D.A. Low scite author profile

Transcription of the pap pilin (papA) gene in Escherichia coli is subject to control by a heritable phase variation mechanism in which alternation between transcriptionally active (phase on) and inactive (phase off) states occurs. Our results suggest that phase switching occurs without DNA rearrangement of pap DNA sequences, distinguishing this system from those described for E. coli type 1 pili and Salmonella flagellar phase variation. Analysis of the regulatory region upstream of papA in DNAs isolated from phase off and phase on cell populations showed that two deoxyadenosine methylase (Dam) sites, GATC1028 and GATC1130, were present. Southern blot analysis of MboI and DpnI restriction digests of DNAs showed that the GATC1028 site was unmethylated only in DNA isolated from phase on populations. Conversely, GATC1130 sites were unmethylated in DNA isolated from phase off populations. The presence of unmethylated GATC sites in E. coli is unusual and to our knowledge has not been previously reported.
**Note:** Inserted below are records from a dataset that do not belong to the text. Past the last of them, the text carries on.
-- ==== Sys2Proof/Machine/Core.lean ====
section
/-! DEFINITION. The machine as the host takes it. -/

def Sys2Proof.core : Host.Core :=
  { State := Sys2Proof.Machine.State, Fault := Sys2Proof.Machine.Fault, Refusal := Sys2Proof.Machine.Refusal,
    step := Sys2Proof.Machine.step, reset := Sys2Proof.Machine.State.reset }
end

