/-! ### Check 3: unwritten reads -/

/-- One of the registers that the fields name is unreadable. -/
def State.SomeUnreadable (s : State) (fields : List Byte) : Prop :=
  ∃ r, regByte r ∈ fields ∧ ¬ s.RegReadable r

theorem State.SomeUnreadable.one {s : State} {t : RegId} (h : s.SomeUnreadable [regByte t]) : ¬ s.RegReadable t := by
  obtain ⟨r, hr, hn⟩ := h
  rwa [← regByte_injective (List.mem_singleton.1 hr)]

theorem State.SomeUnreadable.two {s : State} {a b : RegId} (h : s.SomeUnreadable [regByte a, regByte b]) :
    ¬ s.RegReadable a ∨ ¬ s.RegReadable b := by
  obtain ⟨r, hr, hn⟩ := h
  rcases List.mem_pair.1 hr with hr | hr
  · exact .inl (regByte_injective hr ▸ hn)
  · exact .inr (regByte_injective hr ▸ hn)

theorem State.operandsRRR_unreadable {s : State} {a b d : Byte} (hlt : ∀ f ∈ [a, b, d], f.toNat < 32)
    (h : s.SomeUnreadable [a, b]) : s.operandsRRR a b d = .error .unwrittenRead := by
  obtain ⟨ia, rfl⟩ := exists_regByte (hlt a (by simp))
  obtain ⟨ib, rfl⟩ := exists_regByte (hlt b (by simp))
  obtain ⟨id, rfl⟩ := exists_regByte (hlt d (by simp))
  exact s.operandsRRR_unwritten ia ib id h.two

theorem State.operandsRR_unreadable {s : State} {a b : Byte} (hlt : ∀ f ∈ [a, b], f.toNat < 32)
    (h : s.SomeUnreadable [a, b]) : s.operandsRR a b = .error .unwrittenRead := by
  obtain ⟨ia, rfl⟩ := exists_regByte (hlt a (by simp))
  obtain ⟨ib, rfl⟩ := exists_regByte (hlt b (by simp))
  exact s.operandsRR_unwritten ia ib h.two

theorem State.operandR_unreadable {s : State} {t : Byte} (hlt : ∀ f ∈ [t], f.toNat < 32)
    (h : s.SomeUnreadable [t]) : s.operandR t = .error .unwrittenRead := by
  obtain ⟨it, rfl⟩ := exists_regByte (hlt t (by simp))
  exact s.operandR_unwritten it h.one

theorem State.operandRFlag_unreadable {s : State} {t : Byte} (hlt : ∀ f ∈ [t], f.toNat < 32)
    (h : s.SomeUnreadable [t] ∨ ¬ s.FlagReadable) : s.operandRFlag t = .error .unwrittenRead := by
  obtain ⟨it, rfl⟩ := exists_regByte (hlt t (by simp))
  exact s.operandRFlag_unwritten it (h.imp_left State.SomeUnreadable.one)

/-- An instruction whose fields all name registers and that reads something unreadable raises `UnwrittenRead`. -/
theorem exec_unwrittenRead {i : Instr} {s : State} (hlt : ∀ f ∈ i.regFields, f.toNat < 32)
    (h : s.SomeUnreadable i.readFields ∨ ((i.op = .jeq ∨ i.op = .jneq) ∧ ¬ s.FlagReadable)) :
    exec i s = .next (s.raise .unwrittenRead) := by
  have hreg (hop : ¬ (i.op = .jeq ∨ i.op = .jneq)) : s.SomeUnreadable i.readFields :=
    h.resolve_right fun hflag => hop hflag.1
  cases i with
  | add a b d | sub a b d | mul a b d | div a b d =>
    exact State.settle_bind_error (State.operandsRRR_unreadable hlt (hreg (by simp [Instr.op])))
  | eq a b | neq a b | gt a b | lt a b | gtq a b | ltq a b =>
    exact State.settle_bind_error (State.operandsRR_unreadable hlt (hreg (by simp [Instr.op])))
  | jmp t | jmpf t | jmpb t | aloc t =>
    exact State.settle_bind_error (State.operandR_unreadable hlt (hreg (by simp [Instr.op])))
  | jeq t | jneq t =>
    exact State.settle_bind_error (State.operandRFlag_unreadable hlt (h.imp_right And.right))
  | load d imm | halt | nop | illegal =>
    obtain ⟨r, hr, -⟩ := hreg (by simp [Instr.op])
    cases hr

/-- Settles O28: under the policy `Unwritten` an unwritten cell is an unreadable one, and `exec_unwrittenRead`. -/
theorem unwrittenReadComesBeforeOwnChecks : Obligations.UnwrittenReadComesBeforeOwnChecks := by
  intro s i ob hob hpolicy hlt h
  have hreg {r : RegId} (hr : (s.reg r).written = false) : ¬ s.RegReadable r := by
    simp [State.RegReadable, hpolicy, hr]
  have hflag (hf : s.flag.written = false) : ¬ s.FlagReadable := by
    simp [State.FlagReadable, hpolicy, hf]
  rw [← State.raise_eq_faultEntry _ hob]
  refine exec_unwrittenRead hlt (h.imp ?_ (And.imp_right hflag))
  rintro ⟨r, hmem, hr⟩
  exact ⟨r, hmem, hreg hr⟩

end Sys2Proof.Machine

/-! PROOF. What one instruction leaves unchanged: the frame of each row of 10_state.md R22, read off `exec_cases`. -/

namespace Sys2Proof.Machine

/-- A heap that is kept or grown is no shorter, and its earlier bytes read as before (20_memory.md R44). -/
theorem Memory.read_of_kept_or_grown {m m' : Memory} (h : m' = m ∨ ∃ n, m' = m.growZero n) :
    m.size ≤ m'.size ∧ ∀ a, a < m.size → m'.read a = m.read a := by
  rcases h with rfl | ⟨n, rfl⟩
  · exact ⟨Nat.le_refl _, fun _ _ => rfl⟩
  · exact ⟨Nat.le_add_right _ _, fun _ ha => m.growZero_read_old n ha⟩

theorem Completed.heap_kept_or_grown {i : Instr} {s t : State} (h : Completed i s t) :
    t.heap = s.heap ∨ ∃ n, t.heap = s.heap.growZero n :=
  h.heap.imp_right fun ⟨_, n, hn, _⟩ => ⟨n, hn⟩
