/-- THE COMMANDS: one constructor for each row of spec/opcode_table.json. -/
inductive Instr where
  -- CTL, executed by the sequencer in the issue cycle (06 R176)
  | ctlNop (at_ : StreamId) (w : W128)
  | ctlIdle (at_ : StreamId) (w : W128)
  | ctlSeta (at_ : StreamId) (w : W128)
  | ctlAdda (at_ : StreamId) (w : W128)
  | ctlSets (at_ : StreamId) (w : W128)
  | ctlSetc (at_ : StreamId) (w : W128)
  | ctlAddc (at_ : StreamId) (w : W128)
  | ctlLoop (at_ : StreamId) (w : W128)
  | ctlBr (at_ : StreamId) (w : W128)
  | ctlBrc (at_ : StreamId) (w : W128)
  | ctlBrq (at_ : StreamId) (w : W128)
  | ctlLdshape (at_ : StreamId) (w : W128)
  | ctlStep (at_ : StreamId) (w : W128)
  | ctlOpbegin (at_ : StreamId) (w : W128)
  | ctlOpend (at_ : StreamId) (w : W128)
  | ctlHalt (at_ : StreamId) (w : W128)
  -- engine instructions, issued into a queue (05 R140)
  | strmCopy (at_ : StreamId) (w : W128)
  | strmFill (at_ : StreamId) (w : W128)
  | mma (at_ : StreamId) (w : W128)
  | pack (at_ : StreamId) (w : W128)
  | vecFma (at_ : StreamId) (w : W128)
  | vecAdd (at_ : StreamId) (w : W128)
  | vecMul (at_ : StreamId) (w : W128)
  | vecMax (at_ : StreamId) (w : W128)
  | vecMin (at_ : StreamId) (w : W128)
  | vecCvt (at_ : StreamId) (w : W128)
  | vecNeg (at_ : StreamId) (w : W128)
  | vecAbs (at_ : StreamId) (w : W128)
  | vecAcc (at_ : StreamId) (w : W128)
  | vecSumsq (at_ : StreamId) (w : W128)
  | vecMoments (at_ : StreamId) (w : W128)
  | vecLwadd (at_ : StreamId) (w : W128)
  | vecLwld (at_ : StreamId) (w : W128)
  | vecLwst (at_ : StreamId) (w : W128)
  | vecLzero (at_ : StreamId) (w : W128)
  | vecLneg (at_ : StreamId) (w : W128)
  | vecLred (at_ : StreamId) (w : W128)
  | vecReanchor (at_ : StreamId) (w : W128)
  | vecFinish (at_ : StreamId) (w : W128)
  | xchPut (at_ : StreamId) (w : W128)
  | xchMcast (at_ : StreamId) (w : W128)
  | xchReduce (at_ : StreamId) (w : W128)
  | xchGather (at_ : StreamId) (w : W128)
  | xchAllred (at_ : StreamId) (w : W128)
  | upd (at_ : StreamId) (w : W128)
  | synWait (at_ : StreamId) (w : W128)
  | synSet (at_ : StreamId) (w : W128)
  | synAdd (at_ : StreamId) (w : W128)
  | synFadd (at_ : StreamId) (w : W128)
  | synOpld (at_ : StreamId) (w : W128)
  | synGwait (at_ : StreamId) (w : W128)
  -- engines of a core
  | instructionStart (c : CoreId) (e : Engine) (faults : List PhysFault)
  | instructionComplete (at_ : StreamId) (e : Engine)
  | drainStart (c : CoreId) (bank : Nat) (upsets : List Upset)
  | tileVerdict (c : CoreId) (bank : Nat)
  | chainRow (c : CoreId) (row : ChainRow)
  | chainVerdict (at_ : StreamId) (epoch : W16) (again : Option (BitVec 4 × Bool))
  | operationEvaluation (at_ : StreamId)
  | operationDecision (at_ : StreamId)
  | syncOperation (half : Nat) (pick : NetPick)
  | coreGate (c : CoreId)
  | updStart (c : CoreId) (faults : List PhysFault)
  -- memory
  | mergeWindowExpiry (c : CoreId)
  | descriptorFetch (die ch : Nat)
  | descriptorComplete (die ch : Nat) (faults : List PhysFault)
  | patrolScrub (die : Nat) (faults : List PhysFault)
  | stagingAccess (half : Nat) (write : Bool) (addr : W64) (len : Nat) (data : HostData)
  -- packets of the exchange engines; `part` is the partition the link session names (09 R275)
  | putPacket (die part : Nat) (p : Arrival)
  | contrib (die part : Nat) (p : Arrival)
  | result (die part : Nat) (p : Arrival)
  | mcastPacket (die part : Nat) (p : Arrival)
  | mirror (die part : Nat) (p : XPkt)
  | credit (die part : Nat) (p : XPkt)
  | swarmAck (die part : Nat) (p : XPkt)
  | drop (die part : Nat) (p : XPkt)
  | repairreq (die part : Nat) (p : XPkt)
  | repairnak (die part : Nat) (p : XPkt)
  | laggardTimeout (die part coll rank : Nat)
  | collectiveTimeout (die part coll chunk : Nat)
  | repairTimeout (die part coll chunk : Nat)
  -- steps
  | duplicateTile (r : DigestRec)
  | stepReport (part : Nat)
  | stepReportArrival (m : StepMsg)
  | retractArrival (m : StepMsg)
  | gateWrite (job : W64) (value : W32) (ls : LsState)
  | retractHandling (m : StepMsg) (markParity : List StreamId)
  | retractRelease (part : Nat)
  -- events, recorder, watchdog
  | eventRecordAccept (temp volt : W16)
  | recordHandling (half : Nat)
  | capsuleRecord (half : Nat) (drained : Bool)
  | deathwatch (part : Nat)
  -- residency, load
  | quantumExpiry (group : Nat)
  | switchCommand (part : Nat) (time : W64)
  | twinSwitch (part half : Nat)
  | load (m : CmdHdr) (chunk : LoadChunk)
  | loadApply
  -- session commands (Table 13-5)
  | ident (m : CmdHdr)
  | attest (m : CmdHdr) (nonce : W256)
  | rdreg (m : CmdHdr) (addr : W64)
  | wrreg (m : CmdHdr) (addr : W64) (value : W64)
  | lnkCfgWrite (port : Nat) (value : W32)
  | scanctlGo (m : CmdHdr) (value : W32)
  | svclatClear (m : CmdHdr) (half : Nat) (bits : W32)
  | release (m : CmdHdr) (part : Nat)
  | subscribe (m : CmdHdr) (from_ : W64)
  | evread (m : CmdHdr) (from_ upto : W64)
  | capread (m : CmdHdr) (part : Nat) (from_ upto : W64)
  | capunpin (m : CmdHdr) (part : Nat) (step : W64)
  | hivemap (m : CmdHdr) (map : HiveMap)
  | hivejoin (m : CmdHdr) (hive : W64) (keys : List W384)
  | health (m : CmdHdr)
  | slotset (m : CmdHdr) (slot : Nat) (wrappedKey : BitVec 320) (role : Nat)
  | slotclear (m : CmdHdr) (slot : Nat)
  | slotinit (m : CmdHdr) (qc : List Byte) (wrappedKey : BitVec 320)
  | fwwrite (m : CmdHdr) (img : FwImage)
  | fwactivate (m : CmdHdr) (image : Nat)
  | svnFloorRaise
  | lifecycle (m : CmdHdr) (target : Nat) (auth : BitVec 768)
  | provision (idKey : W384) (wrapKey : W256) (serial : W64) (cert : List Byte)
  | reset (m : CmdHdr)
  | power (m : CmdHdr) (target : Byte) (cap : W16) (opp : Byte)
  | scan (m : CmdHdr) (die pos : Nat)
  | spareScanTimer (die pos : Nat)
  | scanComplete (die pos : Nat) (pass : Bool) (pattern : W16)
  | replay (m : CmdHdr) (job : W64) (s0 s1 : W64) (records : List CapRec)
  | unfreeze (m : CmdHdr) (part : Nat)
  -- sessions
  | hello (t : Transport) (slot : Nat) (nc : Body32)
  | response (sid : W32) (mac : Body32)
  | close (m : CmdHdr)
  | nop (m : CmdHdr) (upto : W64)
  | sessionTimeout (sid : W32)
  | slotLockoutExpiry (slot : Nat)
  -- supply, clocks, service pins
  | supplyRise (fwVer : W32)
  | startUp (west east : StartHalf)
  | startTimeout (late : LateStep)
  | undervoltageReset
  | supplyFault (mv : W16)
  | thermTrip (sensor : Byte) (reading : W16)
  | resetLAssert (half : Nat)
  | resetLRelease (half : Nat)
  | pwrEnAssert (half : Nat)
  | pwrEnDeassert (half : Nat)
  | coolantOkAssert (half : Nat)
  | coolantOkDeassert (half : Nat)
  | coolantShutdown
  | fireflyWatchdog (half : Nat)
  | aoRefclkLoss (half : Nat) (freq : W32)
  | strapChange (half : Nat)
  | perstL (half : Nat)
  | capThrottle (avg : InputPower) (hottest : Nat) (under100ms : Bool)
  | thermalThrottle (die : Nat) (temps : DieTemps) (cool1s : Bool)
  | pllLock (die : Nat)
  | pllFail (die : Nat)
  | twinHeartbeat (half path : Nat) (selfOk claimsLead : Bool)
  | heartbeatPathLoss (half path : Nat)
  | leadQuery (rank half : Nat)
  | leadRuling (rank : Nat)
  | leadRulingReceipt (half lead : Nat)
  | splitDefault (half : Nat)
  -- Kamux ports
  | signalDetect (port : Nat)
  | trainingComplete (port : Nat) (lanes : Byte)
  | trainingTimeout (port : Nat)
  | signalLoss (port : Nat)
  | laneFailure (port lane : Nat)
  | fecErrorBurst (port : Nat)
  | linkSilence (port : Nat)
  | failedRetryTimer (port : Nat)
  | beaconSend (port : Nat)
  | beaconReceive (port : Nat) (b : Beacon)
  | frameReceive (port : Nat) (f : Frame) (fec : Fec)
  | linkAck (lport : Nat) (lseq : BitVec 48)
  | linkNak (lport : Nat) (lseq : BitVec 48)
  | linkCredit (lport credits : Nat)
  | ackTimer (lport : Nat)
  | gapTimeout (lport : Nat)
  | resendTimeout (lport : Nat)
  | refuse (lport : Nat) (lseq : BitVec 48)
  | resume (lport jslot drank : Nat)
  | managementResend (id : Nat)
  | neighbourReport (r : NbrReport)
  | placementVerdict (place : Place) (verdicts : List PortVerdict) (routes : List (Nat × Nat))
  | electStand
  | actingManager
  | offer (hive mgrSerial : W64) (qm cert : List Byte) (sig : BitVec 768)
  | admissionAccept (serial : W64) (qc cert : List Byte) (wrapped : BitVec 320) (sig : BitVec 768)
  | keyDelivery (job : W64) (jslot : Nat) (hiveKey : Bool) (wrapped : BitVec 320)
  | managerHeartbeat
  | managerState (jobs : List JobState) (wrapped : BitVec 320)
      (members : List (Nat × W64 × BitVec 320))
  | managerLoss
  -- rows added at the end of the table
  | bridgeSegmentFailure (segment : Nat)
  | aoRefclkReturn (half : Nat)
  | transportLoss (t : Transport)
  | switchTime (part : Nat)
  | scaleRecordArrival (job : W64) (rank part : Nat) (r : ScaleRec)
  | signedUnlock (challenge : W256) (sig : BitVec 768)
  deriving DecidableEq, Repr
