/-- `root` of 03 R99. -/
def root (num den : Nat) (e : Int) : Exact :=
  if num = 0 then ⟨false, 0, 0⟩
  else
    let k0 := 130 + msb den - msb num
    let k := if (e - k0) % 2 = 0 then k0 else k0 + 1
    let nn := if k ≥ 0 then num * 2 ^ k.toNat else num
    let dd := if k ≥ 0 then den else den * 2 ^ (-k).toNat
    let x := nn / dd
    let r := isqrt x
    let st := if nn % dd = 0 ∧ r * r = x then 0 else 1
    ⟨false, r * 2 + st, (e - k) / 2 - 1⟩

/-- What Finish yields (03 R99, R100): a value, the canonical NaN with Special or with cause EMPTY, or an unbounded value. -/
inductive FinRes where
  | val (v : Exact)
  | nanSpecial
  | nanEmpty
  | unbounded
  deriving DecidableEq, Repr

/-- `finish` of 03 R99 with the limit cases of R100. Modes are numbered as in Table 6-10; `a2` is the anchor of S2. S2 is an
operand in every mode and S1 in every mode but NORM, so a tag of either gives NaN there (03 R100, 06 R186; log 100, DEDUCED). -/
def finish (mode : Nat) (s1 s2 : LW) (a a2 : Int) (n : Nat) (eps : Exact) : FinRes :=
  if (mode != 1 && s1.nan) || s2.nan then .nanSpecial
  else
    let d : Int := n * s2.n - s1.n * s1.n
    let empty := (decide (mode ≥ 2) && n == 0) || ((mode == 4 || mode == 6) && n == 1)
    if empty then .nanEmpty
    else match mode with
      | 0 => .val (Exact.ofInt s1.n a)
      | 1 => if s2.n < 0 then .nanSpecial else .val (root s2.n.natAbs 1 a2)
      | 2 => .val (ratio s1.n n a)
      | 3 => .val (ratio d (n * n) (2 * a))
      | 4 => .val (ratio d (n * (n - 1)) (2 * a))
      | 5 => if d < 0 then .nanSpecial else .val (root d.natAbs (n * n) (2 * a))
      | 6 => if d < 0 then .nanSpecial else .val (root d.natAbs (n * (n - 1)) (2 * a))
      | _ =>
        let c := min (2 * a) eps.exp
        let w : Int := d * 2 ^ (2 * a - c).toNat + (eps.mag * (n * n) * 2 ^ (eps.exp - c).toNat : Nat)
        if w < 0 then .nanSpecial
        else if w = 0 then .unbounded
        else .val (root (n * n) w.natAbs (-c))

/-! ### The Cicada generator (10 R310) -/

def cicadaMul (i : Nat) : W32 :=
  match i with | 0 => 0x00010021 | 1 => 0x01000201 | 2 => 0x00102001 | _ => 0x10020001
def cicadaRot (i : Nat) : Nat := match i with | 0 => 8 | 1 => 12 | 2 => 20 | _ => 24
def cicadaRc (r : Nat) : W32 :=
  match r with | 0 => 0x7A1C53E9 | 1 => 0xC4D28B16 | 2 => 0x2E9F6A4D | _ => 0x91B70C58

/-- Word `i` of a 128-bit value. -/
def word32 (x : W128) (i : Nat) : W32 := x.extractLsb' (32 * i) 32

/-- One round on the four words. -/
def cicadaRound (k : Nat → W32) (r : Nat) (x : Nat → W32) : Nat → W32 :=
  let m := fun i => (x i ^^^ (k ((i + r) % 4) ^^^ cicadaRc r)) * cicadaMul i
  let y0 := m 0 ^^^ (m 1).rotateLeft (cicadaRot 0)
  let y1 := m 1 ^^^ (m 2).rotateLeft (cicadaRot 1)
  let y2 := m 2 ^^^ (m 3).rotateLeft (cicadaRot 2)
  let y3 := m 3 ^^^ (m 0).rotateLeft (cicadaRot 3)
  fun i => match i with | 0 => y0 | 1 => y1 | 2 => y2 | _ => y3

/-- `cicada` of 10 R310 (log 79, DEDUCED). -/
def cicada (key ctr : W128) : W128 :=
  let k := word32 key
  let x := cicadaRound k 3 (cicadaRound k 2 (cicadaRound k 1 (cicadaRound k 0 (word32 ctr))))
  ((x 3 ^^^ k 3) ++ (x 2 ^^^ k 2) ++ (x 1 ^^^ k 1) ++ (x 0 ^^^ k 0)).setWidth 128

/-- The word u of a draw: bits [31:0] of the output for a purpose, step and index (10 R309, R311). -/
def cicadaU (key : W128) (purpose : Nat) (step : W64) (index : Nat) : Nat :=
  let ctr : W128 := BitVec.ofNat 128 (purpose * 2 ^ 112 + step.toNat % 2 ^ 48 * 2 ^ 64 + index % 2 ^ 64)
  (cicada key ctr).toNat % 2 ^ 32

/-! ### Tile digest (04 R131) -/

/-- `dmix`. -/
def dmix (x : W64) : W64 :=
  let x := x ^^^ (x >>> 32)
  let x := x * 0xA3C59E172B6D4F85
  let x := x ^^^ (x >>> 29)
  let x := x * 0x6C8E9CF570132B3B
  x ^^^ (x >>> 32)

/-- `ehash` of one written word. -/
def ehash (tid r c : Nat) (sc : Bool) (fmt t w : Nat) : W64 :=
  let pos := dmix (BitVec.ofNat 64 (r % 2 ^ 32 * 2 ^ 32 + c % 2 ^ 32))
  let tag : W64 := BitVec.ofNat 64
    (tid % 2 ^ 16 * 2 ^ 48 + (if sc then 2 ^ 47 else 0) + fmt % 16 * 2 ^ 40 + t % 8 * 2 ^ 32 + w % 2 ^ 32)
  dmix (pos ^^^ tag)

/-! ### The checksum field (04 R124) -/

/-- The prime modulus 2^256 - 189. -/
def ckMod : Nat := 2 ^ 256 - 189

/-- `b^e mod M` by repeated squaring over the bits of `e`; `k` bounds the bits. -/
def powMod (b : Nat) : Nat → Nat → Nat
  | 0, _ => 1
  | k + 1, e =>
    let h := powMod (b * b % ckMod) k (e / 2)
    if e % 2 = 1 then b * h % ckMod else h

/-- The map φ of 04 R124: an exact value modulo M, with 2^255 - 94 the inverse of 2. -/
def phi (v : Exact) : Nat :=
  let m := v.mag % ckMod
  let x :=
    if v.exp ≥ 0 then m * powMod 2 16 v.exp.toNat % ckMod
    else m * powMod (2 ^ 255 - 94) 16 (-v.exp).toNat % ckMod
  if v.neg then (ckMod - x) % ckMod else x

/-- The residue that an aligned addend leaves below the anchor (04 R110). -/
def residue (v : Exact) (a : Int) : Exact := v.add (Exact.ofInt (-(align v a)) a)

end Sys2Proof.Machine
end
These results suggest that the methylation states of GATC1028 and GATC1130 may regulate pap transcription. Consistent with this hypothesis, Dam methylase levels affected the regulation of pap transcription; papA transcription was absent in dam‐ E. coli. Moreover, transition from the phase off to phase on state was not observed in E. coli expressing aberrantly high levels of Dam. A basic model is presented which outlines a possible mechanism by which alternation between phase off and phase on methylation states could occur.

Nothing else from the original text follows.